Dunn's a hardy player—when you strike out, walk, and hit home runs as often as he does, you don't have to run as much or as fast—and has finished just shy of 162 games seven times in his career. But he's never actually played every game, and he's never broken 700 plate appearances. In seasons that he's played 152 games or more, i.e. ones without serious injury, he's averaged 664 plate appearances, which is a fair enough number to work with.

If Dunn gets 664 plate appearances and continues to strike out at the rate he's doing so now, he'll finish with a mere 247 Ks, a merciful 11 percent higher than the existing record.

But we can be even more fair to Dunn. Not everyone has the tenacity to play a whole season while striking out nearly four out of every ten trips to the plate.* Sometimes they get benched; sometimes they hit the DL. So if you set the minimum plate appearances in a season back to 300, a reasonable comparison to Dunn's 325, you get one man, whom you will probably only remember if you collected baseball cards: Melvin Nieves, a power-hitting outfielder-DH for the Tigers who played in 116 games in 1997, and spent two weeks on the disabled list. He hit 20 home runs and drove in 64 runs, respectable totals for a guy batting in the sixth slot for 70 percent of a season.
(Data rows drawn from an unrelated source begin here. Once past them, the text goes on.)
/-! ## Completion (R198, R199) -/

/-- The items of a card whose completion makes it locally complete: drained tiles and the open chain's passes, groups, or
iterations (Table 7-10). -/
def CoreState.workDone (c : CoreState) (f : Flight) (cyc : Nat) : Bool :=
  let card := f.card
  if cardOp card = 1 then
    let per := if cardChained card then cardIters card / cardRep card 0 else cardIters card
    f.done == per * (maskEngines (cardEngMask card)).length
  else if cardOp card = 2 then
    f.started == cardIters card * ((bodyF card 288 15 + 255) / 256) && c.vec.outs.all (fun o => o.seq != f.seq)
      && f.placedAt.all (fun x => decide (x.2 ≤ cyc))
  else f.done == cardIters card

/-- CARD_LOCAL_COMPLETION: the card in flight at position `pos` of core `g` has done its work (R198). -/
def cardLocalCompletion (g pos t : Nat) (s : State) : State :=
  let d := g / 16
  let c := s.core g
  match c.flights.find? (fun f => f.pos == pos && f.localAt.isNone) with
  | none => s
  | some f =>
    if !s.dieRuns d t || !c.workDone f (s.engCycle d t) || !s.signalsFit g f.card 1 || (f.reported && !s.signalsFit g f.card 3) then s
    else s.locallyComplete g f.seq (s.engCycle d t) t

/-- Ring of a partition's commands (Table 13-3). -/
def partRing (n : Nat) : Nat := n + 1

/-- The START command of a partition completes. -/
def State.completeStart (s : State) (n status : Nat) : State :=
  match (s.part n).startCmd with
  | none => s
  | some id => (s.setPart n { s.part n with startCmd := none }).complete (partRing n) id status 0 0

/-! ## Meanings -/

/-- CARD_FETCH. -/
def execCardFetch (d : Fin 8) (c : Fin 16) (t : Nat) (upset : List (BitVec 37)) (s : State) : Host.Outcome State Fault Refusal :=
  .next (cardFetch (16 * d + c) t (s.upset upset))
/-- NOP. -/
def execNopCard (d : Fin 8) (c : Fin 16) (t : Nat) (s : State) : Host.Outcome State Fault Refusal := .next (issueNop (16 * d + c) t s)
/-- MATMUL: the card takes the waiting slot of each engine of its mask (R106, R200). -/
def execMatmul (d : Fin 8) (c : Fin 16) (t : Nat) (s : State) : Host.Outcome State Fault Refusal := .next (issueUnit 1 (16 * d + c) t s)
/-- VECTOR (R203). -/
def execVectorCard (d : Fin 8) (c : Fin 16) (t : Nat) (s : State) : Host.Outcome State Fault Refusal := .next (issueUnit 2 (16 * d + c) t s)
/-- MOVE (R204). -/
def execMoveCard (d : Fin 8) (c : Fin 16) (t : Nat) (s : State) : Host.Outcome State Fault Refusal := .next (issueUnit 3 (16 * d + c) t s)
/-- MULTICAST (R205). -/
def execMulticast (d : Fin 8) (c : Fin 16) (t : Nat) (s : State) : Host.Outcome State Fault Refusal := .next (issueUnit 4 (16 * d + c) t s)
/-- REDUCE (R206). -/
def execReduceCard (d : Fin 8) (c : Fin 16) (t : Nat) (s : State) : Host.Outcome State Fault Refusal := .next (issueUnit 5 (16 * d + c) t s)
/-- DIGEST (R207). -/
def execDigestCard (d : Fin 8) (c : Fin 16) (t : Nat) (s : State) : Host.Outcome State Fault Refusal := .next (issueDigest (16 * d + c) t s)
/-- HOUR_MARK (R208). -/
def execHourMark (d : Fin 8) (c : Fin 16) (t : Nat) (s : State) : Host.Outcome State Fault Refusal := .next (issueHourMark (16 * d + c) t s)
/-- CARD_LOCAL_COMPLETION. -/
def execCardLocalCompletion (d : Fin 8) (c : Fin 16) (pos t : Nat) (s : State) : Host.Outcome State Fault Refusal :=
  .next (cardLocalCompletion (16 * d + c) pos t s)

end Sys2Proof.Machine
end

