-- ==== Sys2Proof/Machine/Crypto.lean ====
section
/-!
DEFINITION. The standard functions that the spec names: SHA-384 (FIPS 180-4), ECDSA P-384 verification (FIPS 186-5) and
SipHash-2-4 (R394). Digests are byte lists in the order of the standard.
-/

namespace Sys2Proof

/-! ## SHA-384 -/

/-- Round constants, part 0. -/
def sha384K0 : List W64 := [
  0x428A2F98D728AE22, 0x7137449123EF65CD, 0xB5C0FBCFEC4D3B2F, 0xE9B5DBA58189DBBC,
  0x3956C25BF348B538, 0x59F111F1B605D019, 0x923F82A4AF194F9B, 0xAB1C5ED5DA6D8118,
  0xD807AA98A3030242, 0x12835B0145706FBE, 0x243185BE4EE4B28C, 0x550C7DC3D5FFB4E2,
  0x72BE5D74F27B896F, 0x80DEB1FE3B1696B1, 0x9BDC06A725C71235, 0xC19BF174CF692694,
  0xE49B69C19EF14AD2, 0xEFBE4786384F25E3, 0x0FC19DC68B8CD5B5, 0x240CA1CC77AC9C65]

/-- Round constants, part 1. -/
def sha384K1 : List W64 := [
  0x2DE92C6F592B0275, 0x4A7484AA6EA6E483, 0x5CB0A9DCBD41FBD4, 0x76F988DA831153B5,
  0x983E5152EE66DFAB, 0xA831C66D2DB43210, 0xB00327C898FB213F, 0xBF597FC7BEEF0EE4,
  0xC6E00BF33DA88FC2, 0xD5A79147930AA725, 0x06CA6351E003826F, 0x142929670A0E6E70,
  0x27B70A8546D22FFC, 0x2E1B21385C26C926, 0x4D2C6DFC5AC42AED, 0x53380D139D95B3DF,
  0x650A73548BAF63DE, 0x766A0ABB3C77B2A8, 0x81C2C92E47EDAEE6, 0x92722C851482353B]

/-- Round constants, part 2. -/
def sha384K2 : List W64 := [
  0xA2BFE8A14CF10364, 0xA81A664BBC423001, 0xC24B8B70D0F89791, 0xC76C51A30654BE30,
  0xD192E819D6EF5218, 0xD69906245565A910, 0xF40E35855771202A, 0x106AA07032BBD1B8,
  0x19A4C116B8D2D0C8, 0x1E376C085141AB53, 0x2748774CDF8EEB99, 0x34B0BCB5E19B48A8,
  0x391C0CB3C5C95A63, 0x4ED8AA4AE3418ACB, 0x5B9CCA4F7763E373, 0x682E6FF3D6B2B8A3,
  0x748F82EE5DEFB2FC, 0x78A5636F43172F60, 0x84C87814A1F0AB72, 0x8CC702081A6439EC]

/-- Round constants, part 3. -/
def sha384K3 : List W64 := [
  0x90BEFFFA23631E28, 0xA4506CEBDE82BDE9, 0xBEF9A3F7B2C67915, 0xC67178F2E372532B,
  0xCA273ECEEA26619C, 0xD186B8C721C0C207, 0xEADA7DD6CDE0EB1E, 0xF57D4F7FEE6ED178,
  0x06F067AA72176FBA, 0x0A637DC5A2C898A6, 0x113F9804BEF90DAE, 0x1B710B35131C471B,
  0x28DB77F523047D84, 0x32CAAB7B40C72493, 0x3C9EBE0A15C9BEBC, 0x431D67C49C100D4C,
  0x4CC5D4BECB3E42B6, 0x597F299CFC657E2A, 0x5FCB6FAB3AD6FAEC, 0x6C44198C4A475817]

/-- The round constants. -/
def sha384K : List W64 := sha384K0 ++ sha384K1 ++ sha384K2 ++ sha384K3

/-- The eight working words. -/
structure ShaState where
  a : W64
  b : W64
  c : W64
  d : W64
  e : W64
  f : W64
  g : W64
  h : W64
  deriving DecidableEq, Repr

/-- The initial value. -/
def sha384Init : ShaState :=
  ⟨0xCBBB9D5DC1059ED8, 0x629A292A367CD507, 0x9159015A3070DD17, 0x152FECD8F70E5939,
   0x67332667FFC00B31, 0x8EB44A8768581511, 0xDB0C2E0D64F98FA7, 0x47B5481DBEFA4FA4⟩

/-- One round. -/
def shaRound (s : ShaState) (k w : W64) : ShaState :=
  let s1 := s.e.rotateRight 14 ^^^ s.e.rotateRight 18 ^^^ s.e.rotateRight 41
  let ch := (s.e &&& s.f) ^^^ (~~~s.e &&& s.g)
  let t1 := s.h + s1 + ch + k + w
  let s0 := s.a.rotateRight 28 ^^^ s.a.rotateRight 34 ^^^ s.a.rotateRight 39
  let maj := (s.a &&& s.b) ^^^ (s.a &&& s.c) ^^^ (s.b &&& s.c)
  ⟨t1 + s0 + maj, s.a, s.b, s.c, s.d + t1, s.e, s.f, s.g⟩

/-- The word that follows sixteen words of the message schedule. -/
def shaNext (w : List W64) : W64 :=
  match w with
  | w0 :: w1 :: r =>
    let w9 := (r[7]?).getD 0
    let w14 := (r[12]?).getD 0
    let s0 := w1.rotateRight 1 ^^^ w1.rotateRight 8 ^^^ (w1 >>> 7)
    let s1 := w14.rotateRight 19 ^^^ w14.rotateRight 61 ^^^ (w14 >>> 6)
    s1 + w9 + s0 + w0
  | _ => 0

/-- The rounds over the constants that remain, with the window of sixteen schedule words. -/
def shaRounds : List W64 → List W64 → ShaState → ShaState
  | [], _, s => s
  | k :: ks, w, s => shaRounds ks (w.drop 1 ++ [shaNext w]) (shaRound s k (w.headD 0))

/-- One block of sixteen words. -/
def shaBlock (s : ShaState) (w : List W64) : ShaState :=
  let r := shaRounds sha384K w s
  ⟨s.a + r.a, s.b + r.b, s.c + r.c, s.d + r.d, s.e + r.e, s.f + r.f, s.g + r.g, s.h + r.h⟩

/-- The number a big-endian byte list spells. -/
def beNat (bs : List Byte) : Nat := bs.foldl (fun n b => n * 256 + b.toNat) 0

/-- The `k` big-endian bytes of a number. -/
def beBytes (k n : Nat) : List Byte := (leBytes k n).reverse

/-- The big-endian 64-bit words of a byte list. -/
def shaWords : Nat → List Byte → List W64
  | 0, _ => []
  | n + 1, bs => BitVec.ofNat 64 (beNat (bs.take 8)) :: shaWords n (bs.drop 8)

/-- The blocks of a padded message. -/
def shaBlocks : Nat → List Byte → ShaState → ShaState
  | 0, _, s => s
  | n + 1, bs, s => shaBlocks n (bs.drop 128) (shaBlock s (shaWords 16 (bs.take 128)))

/-- SHA-384 of a byte string, 48 bytes. -/
def sha384 (m : List Byte) : List Byte :=
  let n := m.length
  let z := (239 - n % 128) % 128
  let p := m ++ [0x80] ++ List.replicate z 0 ++ beBytes 16 (8 * n)
  let s := shaBlocks (p.length / 128) p sha384Init
  ([s.a, s.b, s.c, s.d, s.e, s.f].map (fun w => beBytes 8 w.toNat)).flatten

/-! ## ECDSA P-384 -/

/-- The prime of the field. -/
def p384p : Nat := 2 ^ 384 - 2 ^ 128 - 2 ^ 96 + 2 ^ 32 - 1
/-- The order of the base point. -/
def p384n : Nat := 0xFFFFFFFFFFFFFFFFFFFFFFFFFFFFFFFFFFFFFFFFFFFFFFFFC7634D81F4372DDF581A0DB248B0A77AECEC196ACCC52973
/-- The coefficient b. -/
def p384b : Nat := 0xB3312FA7E23EE7E4988E056BE3F82D19181D9C6EFE8141120314088F5013875AC656398D8A2ED19D2A85C8EDD3EC2AEF
/-- The base point. -/
def p384g : Nat × Nat :=
  (0xAA87CA22BE8B05378EB1C71EF320AD746E1D3B628BA79B9859F741E082542A385502F25DBF55296C3A545E3872760AB7,
   0x3617DE4A96262C6F5D9E98BF9292DC29F8F41DBD289A147CE9DA3113B5F0B8C00A60B1CE1D7E819D7A431D7C90EA0E5F)

/-- `a ^ e` modulo `m`, over the low `k` bits of `e`. -/
def powMod (m : Nat) : Nat → Nat → Nat → Nat
  | 0, _, _ => 1 % m
  | k + 1, a, e => (if e % 2 = 1 then a else 1) * powMod m k (a * a % m) (e / 2) % m

/-- The inverse modulo a prime of at most 384 bits. -/
def invMod (m a : Nat) : Nat := powMod m 384 (a % m) (m - 2)

/-- The sum of two points of the curve; `none` is the point at infinity. -/
def p384Add (x y : Option (Nat × Nat)) : Option (Nat × Nat) :=
  match x, y with
  | none, _ => y
  | _, none => x
  | some (x1, y1), some (x2, y2) =>
    let slope : Option Nat :=
      if x1 ≠ x2 then some ((y2 + p384p - y1) * invMod p384p (x2 + p384p - x1) % p384p)
      else if y1 = y2 ∧ y1 ≠ 0 then some ((3 * x1 * x1 + p384p - 3) * invMod p384p (2 * y1) % p384p)
      else none
    match slope with
    | none => none
    | some l =>
      let x3 := (l * l + 2 * p384p - x1 - x2) % p384p
      some (x3, (l * (x1 + p384p - x3) + p384p - y1) % p384p)

/-- `k` times a point, over the low `n` bits of `k`. -/
def p384Mul : Nat → Nat → Option (Nat × Nat) → Option (Nat × Nat)
  | 0, _, _ => none
  | n + 1, k, p =>
    let r := p384Mul n (k / 2) (p384Add p p)
    if k % 2 = 1 then p384Add p r else r

/-- The point is on the curve. -/
def p384On (q : Nat × Nat) : Bool :=
  q.1 < p384p && q.2 < p384p && q.2 * q.2 % p384p == (q.1 * q.1 % p384p * q.1 + (p384p - 3) * q.1 + p384b) % p384p

/-- Verification of a signature r then s, 48 bytes each, big-endian, over SHA-384 of a message, by a SEC1 uncompressed key of
97 bytes (R356, FIPS 186-5). -/
def ecdsaVerify (key sig msg : List Byte) : Bool :=
  let q := (beNat ((key.drop 1).take 48), beNat ((key.drop 49).take 48))
  let r := beNat (sig.take 48)
  let t := beNat ((sig.drop 48).take 48)
  if key.length ≠ 97 ∨ sig.length ≠ 96 ∨ key.headD 0 ≠ 4 then false
  else if !(p384On q) || r = 0 || p384n ≤ r || t = 0 || p384n ≤ t then false
  else
    let w := invMod p384n t
    let e := beNat (sha384 msg)
    match p384Add (p384Mul 384 (e * w % p384n) (some p384g)) (p384Mul 384 (r * w % p384n) (some q)) with
    | none => false
    | some (x, _) => x % p384n == r

/-! ## SipHash-2-4 -/

/-- One SipRound. -/
def sipRound (v : W64 × W64 × W64 × W64) : W64 × W64 × W64 × W64 :=
  let (v0, v1, v2, v3) := v
  let v0 := v0 + v1
  let v1 := v1.rotateLeft 13 ^^^ v0
  let v0 := v0.rotateLeft 32
  let v2 := v2 + v3
  let v3 := v3.rotateLeft 16 ^^^ v2
  let v0 := v0 + v3
  let v3 := v3.rotateLeft 21 ^^^ v0
  let v2 := v2 + v1
  let v1 := v1.rotateLeft 17 ^^^ v2
  let v2 := v2.rotateLeft 32
  (v0, v1, v2, v3)

/-- The compression of one word. -/
def sipWord (v : W64 × W64 × W64 × W64) (m : W64) : W64 × W64 × W64 × W64 :=
  let (v0, v1, v2, v3) := v
  let (v0, v1, v2, v3) := sipRound (sipRound (v0, v1, v2, v3 ^^^ m))
  (v0 ^^^ m, v1, v2, v3)

/-- Little-endian 64-bit words of a byte list. -/
def sipWords : Nat → List Byte → List W64
  | 0, _ => []
  | n + 1, bs => BitVec.ofNat 64 (leNat (bs.take 8)) :: sipWords n (bs.drop 8)

/-- SipHash-2-4 of a byte string under the key k0, k1 (R394). -/
def siphash24 (k0 k1 : W64) (m : List Byte) : Nat :=
  let n := m.length
  let last := BitVec.ofNat 64 (leNat (m.drop (n / 8 * 8)) + n % 256 * 2 ^ 56)
  let v := (k0 ^^^ 0x736F6D6570736575, k1 ^^^ 0x646F72616E646F6D, k0 ^^^ 0x6C7967656E657261, k1 ^^^ 0x7465646279746573)
  let v := (sipWords (n / 8) m ++ [last]).foldl sipWord v
  let (v0, v1, v2, v3) := v
  let (v0, v1, v2, v3) := sipRound (sipRound (sipRound (sipRound (v0, v1, v2 ^^^ 0xFF, v3))))
  (v0 ^^^ v1 ^^^ v2 ^^^ v3).toNat

end Sys2Proof
end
Nieves also struck out 38.8 percent of the time, finishing with 157 strikeouts in 405 plate appearances.

That's fewer than the 502 plate appearances necessary to qualify for the batting title—and thus, one presumes, the opposite—but who knows how history might have turned out had Nieves not missed two weeks (and that, tragically, was not for an injury). So we can say that Dunn is on pace to have the most strikeouts in a season; we can even say that he's still on pace given a realistic number of games and plate appearances. But less than halfway through the season, Melvin Nieves reigns as the superior strikeout artist.

Related: One curious thing about Dunn: his ground balls have spiked recently and his fly balls have dropped off. This is what a slump looks like:

 

*To find a position player who broke the 40 percent barrier, you have to get down to about 100 plate appearances. Only two men have done it and lasted more than 100 PAs in a season since 1930, and only one remained in baseball: Dave Nicholson, who spent three of his seven years with the White Sox, during which he struck out 35.4 percent of the time.

Nicholson originally signed for a then-record $120,000 to the Orioles in 1958, almost a million in 2012 dollars, and very allegedly hit a 573-foot home run out of Comiskey Park, which would make it the longest ever hit. Nicholson was so strong that when he once turned off all the clubhouse showers in a fit of pique, it took a plumber to unscrew them. Between his massive signing bonus, massive power, and inability to make contact, Nicholson was basically the proto-Joe Borchard.